_INSTRUCTIONS TO FOLLOW_.
Beneath this instruction is a listing. Transcribe from it only the stretch from the line with "lists them. -/" through the line with "queue's rest, and", both end lines included, exactly as written.

_ENTRIES SUPPLIED_.
============================================================

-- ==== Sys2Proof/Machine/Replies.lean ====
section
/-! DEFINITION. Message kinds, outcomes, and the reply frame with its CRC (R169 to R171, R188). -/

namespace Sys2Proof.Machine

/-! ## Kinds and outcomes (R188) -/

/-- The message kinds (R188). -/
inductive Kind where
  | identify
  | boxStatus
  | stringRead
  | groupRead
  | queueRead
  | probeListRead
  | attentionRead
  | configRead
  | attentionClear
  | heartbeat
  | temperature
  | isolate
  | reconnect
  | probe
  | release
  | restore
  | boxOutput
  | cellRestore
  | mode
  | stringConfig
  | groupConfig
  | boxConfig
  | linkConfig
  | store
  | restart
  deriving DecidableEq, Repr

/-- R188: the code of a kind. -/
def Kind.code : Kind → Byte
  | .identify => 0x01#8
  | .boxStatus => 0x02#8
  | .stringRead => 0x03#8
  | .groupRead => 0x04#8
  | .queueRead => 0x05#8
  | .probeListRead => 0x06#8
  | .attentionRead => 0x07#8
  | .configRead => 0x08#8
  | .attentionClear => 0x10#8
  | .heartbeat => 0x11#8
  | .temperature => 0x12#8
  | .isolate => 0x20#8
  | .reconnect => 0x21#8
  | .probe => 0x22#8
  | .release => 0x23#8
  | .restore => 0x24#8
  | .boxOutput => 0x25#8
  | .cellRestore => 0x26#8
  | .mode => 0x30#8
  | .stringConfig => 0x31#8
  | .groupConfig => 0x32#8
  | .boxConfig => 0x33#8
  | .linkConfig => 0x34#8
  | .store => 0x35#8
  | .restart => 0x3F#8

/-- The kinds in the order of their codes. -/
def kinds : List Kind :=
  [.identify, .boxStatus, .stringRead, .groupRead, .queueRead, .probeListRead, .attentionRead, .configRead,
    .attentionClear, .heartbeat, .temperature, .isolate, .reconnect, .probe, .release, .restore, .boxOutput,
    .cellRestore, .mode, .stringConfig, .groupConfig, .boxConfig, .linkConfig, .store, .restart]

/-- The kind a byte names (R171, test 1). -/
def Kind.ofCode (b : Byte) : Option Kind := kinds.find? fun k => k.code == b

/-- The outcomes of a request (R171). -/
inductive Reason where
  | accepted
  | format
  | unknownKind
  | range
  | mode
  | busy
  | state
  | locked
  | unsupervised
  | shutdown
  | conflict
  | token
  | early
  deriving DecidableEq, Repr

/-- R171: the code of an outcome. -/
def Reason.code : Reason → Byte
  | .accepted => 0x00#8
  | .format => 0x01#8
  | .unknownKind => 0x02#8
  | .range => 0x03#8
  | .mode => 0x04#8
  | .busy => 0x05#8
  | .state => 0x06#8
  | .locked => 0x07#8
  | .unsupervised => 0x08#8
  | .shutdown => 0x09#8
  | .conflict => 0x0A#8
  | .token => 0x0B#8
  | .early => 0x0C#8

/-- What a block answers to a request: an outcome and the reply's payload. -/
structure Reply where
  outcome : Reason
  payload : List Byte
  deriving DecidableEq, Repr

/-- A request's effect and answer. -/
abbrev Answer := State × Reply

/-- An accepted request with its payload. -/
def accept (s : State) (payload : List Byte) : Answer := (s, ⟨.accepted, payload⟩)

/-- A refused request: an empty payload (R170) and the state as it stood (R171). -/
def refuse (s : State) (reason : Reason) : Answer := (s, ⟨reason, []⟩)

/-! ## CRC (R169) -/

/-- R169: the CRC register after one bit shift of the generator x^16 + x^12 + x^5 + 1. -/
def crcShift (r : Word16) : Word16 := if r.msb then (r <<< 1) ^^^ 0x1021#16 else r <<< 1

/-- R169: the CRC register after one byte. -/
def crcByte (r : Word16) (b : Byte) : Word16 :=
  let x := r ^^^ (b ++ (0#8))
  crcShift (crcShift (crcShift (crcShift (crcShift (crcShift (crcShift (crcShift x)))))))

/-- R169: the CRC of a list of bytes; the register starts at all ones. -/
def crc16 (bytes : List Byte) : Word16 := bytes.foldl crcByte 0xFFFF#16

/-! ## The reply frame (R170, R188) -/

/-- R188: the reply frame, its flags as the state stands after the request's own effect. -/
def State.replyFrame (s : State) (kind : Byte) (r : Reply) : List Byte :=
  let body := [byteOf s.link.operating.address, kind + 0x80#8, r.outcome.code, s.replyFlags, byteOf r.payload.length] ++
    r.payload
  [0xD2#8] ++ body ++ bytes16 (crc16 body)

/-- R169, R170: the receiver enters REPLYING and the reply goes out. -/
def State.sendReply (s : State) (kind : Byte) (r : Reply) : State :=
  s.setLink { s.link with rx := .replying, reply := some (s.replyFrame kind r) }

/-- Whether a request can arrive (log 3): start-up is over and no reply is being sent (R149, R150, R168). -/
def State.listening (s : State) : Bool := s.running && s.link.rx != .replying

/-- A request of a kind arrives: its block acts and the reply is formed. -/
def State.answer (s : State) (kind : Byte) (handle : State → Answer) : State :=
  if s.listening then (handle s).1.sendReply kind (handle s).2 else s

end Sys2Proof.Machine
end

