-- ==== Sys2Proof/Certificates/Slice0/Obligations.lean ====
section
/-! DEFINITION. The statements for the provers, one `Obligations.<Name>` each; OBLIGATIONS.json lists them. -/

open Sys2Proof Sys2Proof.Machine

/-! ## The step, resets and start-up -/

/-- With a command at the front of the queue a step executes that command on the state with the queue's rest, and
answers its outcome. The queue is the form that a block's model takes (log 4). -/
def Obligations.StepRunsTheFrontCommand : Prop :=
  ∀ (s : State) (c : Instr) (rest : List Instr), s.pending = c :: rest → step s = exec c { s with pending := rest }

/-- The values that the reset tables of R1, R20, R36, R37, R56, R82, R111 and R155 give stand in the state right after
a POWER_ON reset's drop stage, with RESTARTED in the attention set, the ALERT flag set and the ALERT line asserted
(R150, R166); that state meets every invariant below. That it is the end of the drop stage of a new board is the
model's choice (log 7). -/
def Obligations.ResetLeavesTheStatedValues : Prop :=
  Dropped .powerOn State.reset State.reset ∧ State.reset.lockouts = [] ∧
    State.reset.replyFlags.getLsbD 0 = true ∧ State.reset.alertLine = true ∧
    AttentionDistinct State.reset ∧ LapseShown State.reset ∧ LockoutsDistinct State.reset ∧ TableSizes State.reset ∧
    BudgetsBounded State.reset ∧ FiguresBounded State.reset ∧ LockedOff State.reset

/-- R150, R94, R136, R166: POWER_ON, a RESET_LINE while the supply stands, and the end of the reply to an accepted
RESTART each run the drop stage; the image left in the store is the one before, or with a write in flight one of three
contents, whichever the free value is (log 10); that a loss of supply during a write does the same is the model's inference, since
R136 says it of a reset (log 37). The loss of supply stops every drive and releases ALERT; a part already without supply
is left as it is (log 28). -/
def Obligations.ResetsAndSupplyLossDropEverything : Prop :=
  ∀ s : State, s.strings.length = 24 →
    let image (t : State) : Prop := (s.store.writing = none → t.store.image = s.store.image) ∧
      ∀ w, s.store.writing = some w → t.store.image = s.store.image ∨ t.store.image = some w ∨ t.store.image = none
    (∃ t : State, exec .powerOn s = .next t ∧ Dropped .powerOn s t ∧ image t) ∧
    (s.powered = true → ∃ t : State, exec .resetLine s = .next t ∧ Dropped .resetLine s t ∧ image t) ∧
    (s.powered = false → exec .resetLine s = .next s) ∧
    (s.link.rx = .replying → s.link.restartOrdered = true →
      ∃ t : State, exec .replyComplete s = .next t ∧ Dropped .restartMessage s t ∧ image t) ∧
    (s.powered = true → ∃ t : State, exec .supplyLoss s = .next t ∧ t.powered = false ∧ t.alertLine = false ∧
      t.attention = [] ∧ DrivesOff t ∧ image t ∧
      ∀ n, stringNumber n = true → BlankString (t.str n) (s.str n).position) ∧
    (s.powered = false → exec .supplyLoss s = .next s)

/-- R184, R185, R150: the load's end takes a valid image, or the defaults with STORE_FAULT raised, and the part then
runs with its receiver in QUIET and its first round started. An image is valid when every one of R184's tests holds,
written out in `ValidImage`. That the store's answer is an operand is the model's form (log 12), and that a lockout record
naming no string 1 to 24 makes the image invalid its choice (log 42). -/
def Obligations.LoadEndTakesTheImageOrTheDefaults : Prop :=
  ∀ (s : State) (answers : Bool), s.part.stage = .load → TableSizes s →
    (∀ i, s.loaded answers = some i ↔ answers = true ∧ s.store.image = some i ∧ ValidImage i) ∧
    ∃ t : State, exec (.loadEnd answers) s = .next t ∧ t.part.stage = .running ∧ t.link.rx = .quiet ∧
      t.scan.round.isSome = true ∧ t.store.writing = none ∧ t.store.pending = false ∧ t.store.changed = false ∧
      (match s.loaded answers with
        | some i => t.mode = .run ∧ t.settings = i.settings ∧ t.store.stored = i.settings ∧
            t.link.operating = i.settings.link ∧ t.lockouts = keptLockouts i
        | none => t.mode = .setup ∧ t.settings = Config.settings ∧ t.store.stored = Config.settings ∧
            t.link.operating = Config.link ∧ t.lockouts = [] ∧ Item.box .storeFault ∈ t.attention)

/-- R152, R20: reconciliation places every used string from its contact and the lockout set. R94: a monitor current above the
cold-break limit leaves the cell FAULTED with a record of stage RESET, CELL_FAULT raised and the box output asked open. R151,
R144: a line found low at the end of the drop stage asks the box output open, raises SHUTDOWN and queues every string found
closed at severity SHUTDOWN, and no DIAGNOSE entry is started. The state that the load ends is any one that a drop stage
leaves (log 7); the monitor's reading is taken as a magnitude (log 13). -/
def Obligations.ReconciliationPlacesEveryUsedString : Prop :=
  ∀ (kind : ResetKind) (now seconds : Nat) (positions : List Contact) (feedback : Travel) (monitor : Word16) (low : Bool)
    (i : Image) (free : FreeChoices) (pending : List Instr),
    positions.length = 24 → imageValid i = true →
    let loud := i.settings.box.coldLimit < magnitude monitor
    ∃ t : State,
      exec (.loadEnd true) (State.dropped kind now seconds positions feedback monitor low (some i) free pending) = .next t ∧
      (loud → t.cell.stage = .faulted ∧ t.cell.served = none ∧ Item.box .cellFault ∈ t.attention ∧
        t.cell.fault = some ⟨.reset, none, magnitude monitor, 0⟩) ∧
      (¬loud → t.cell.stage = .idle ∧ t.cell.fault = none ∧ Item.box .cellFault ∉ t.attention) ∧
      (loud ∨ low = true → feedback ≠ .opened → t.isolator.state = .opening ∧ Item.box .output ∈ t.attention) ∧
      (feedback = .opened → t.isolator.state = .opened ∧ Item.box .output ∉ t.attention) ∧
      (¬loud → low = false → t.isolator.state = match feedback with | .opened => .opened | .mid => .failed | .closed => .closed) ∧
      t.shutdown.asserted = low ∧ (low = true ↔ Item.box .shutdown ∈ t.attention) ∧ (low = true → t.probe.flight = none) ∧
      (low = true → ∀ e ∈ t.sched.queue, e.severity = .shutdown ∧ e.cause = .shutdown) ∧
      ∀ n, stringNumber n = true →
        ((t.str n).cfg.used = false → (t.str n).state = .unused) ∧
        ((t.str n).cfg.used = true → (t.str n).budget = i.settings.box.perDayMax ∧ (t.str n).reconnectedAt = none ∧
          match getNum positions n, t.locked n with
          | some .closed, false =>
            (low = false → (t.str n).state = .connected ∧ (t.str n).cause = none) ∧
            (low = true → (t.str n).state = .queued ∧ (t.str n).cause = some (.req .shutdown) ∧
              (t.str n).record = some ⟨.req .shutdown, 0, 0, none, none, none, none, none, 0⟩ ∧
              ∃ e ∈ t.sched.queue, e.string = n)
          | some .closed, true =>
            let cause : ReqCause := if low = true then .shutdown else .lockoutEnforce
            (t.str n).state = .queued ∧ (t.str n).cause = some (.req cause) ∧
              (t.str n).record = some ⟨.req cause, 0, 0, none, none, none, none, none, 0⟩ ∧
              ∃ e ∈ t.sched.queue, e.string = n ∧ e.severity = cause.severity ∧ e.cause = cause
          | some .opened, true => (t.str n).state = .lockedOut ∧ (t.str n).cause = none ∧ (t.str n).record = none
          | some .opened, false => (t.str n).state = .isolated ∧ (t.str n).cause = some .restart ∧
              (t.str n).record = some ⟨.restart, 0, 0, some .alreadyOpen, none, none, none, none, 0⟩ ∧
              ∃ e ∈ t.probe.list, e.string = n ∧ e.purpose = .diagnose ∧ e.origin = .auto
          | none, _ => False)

============================================================

_WRITTEN ANSWER_.
/-! DEFINITION. The statements for the provers, one `Obligations.<Name>` each; OBLIGATIONS.json lists them. -/

open Sys2Proof Sys2Proof.Machine

/-! ## The step, resets and start-up -/

/-- With a command at the front of the queue a step executes that command on the state with the queue's rest, and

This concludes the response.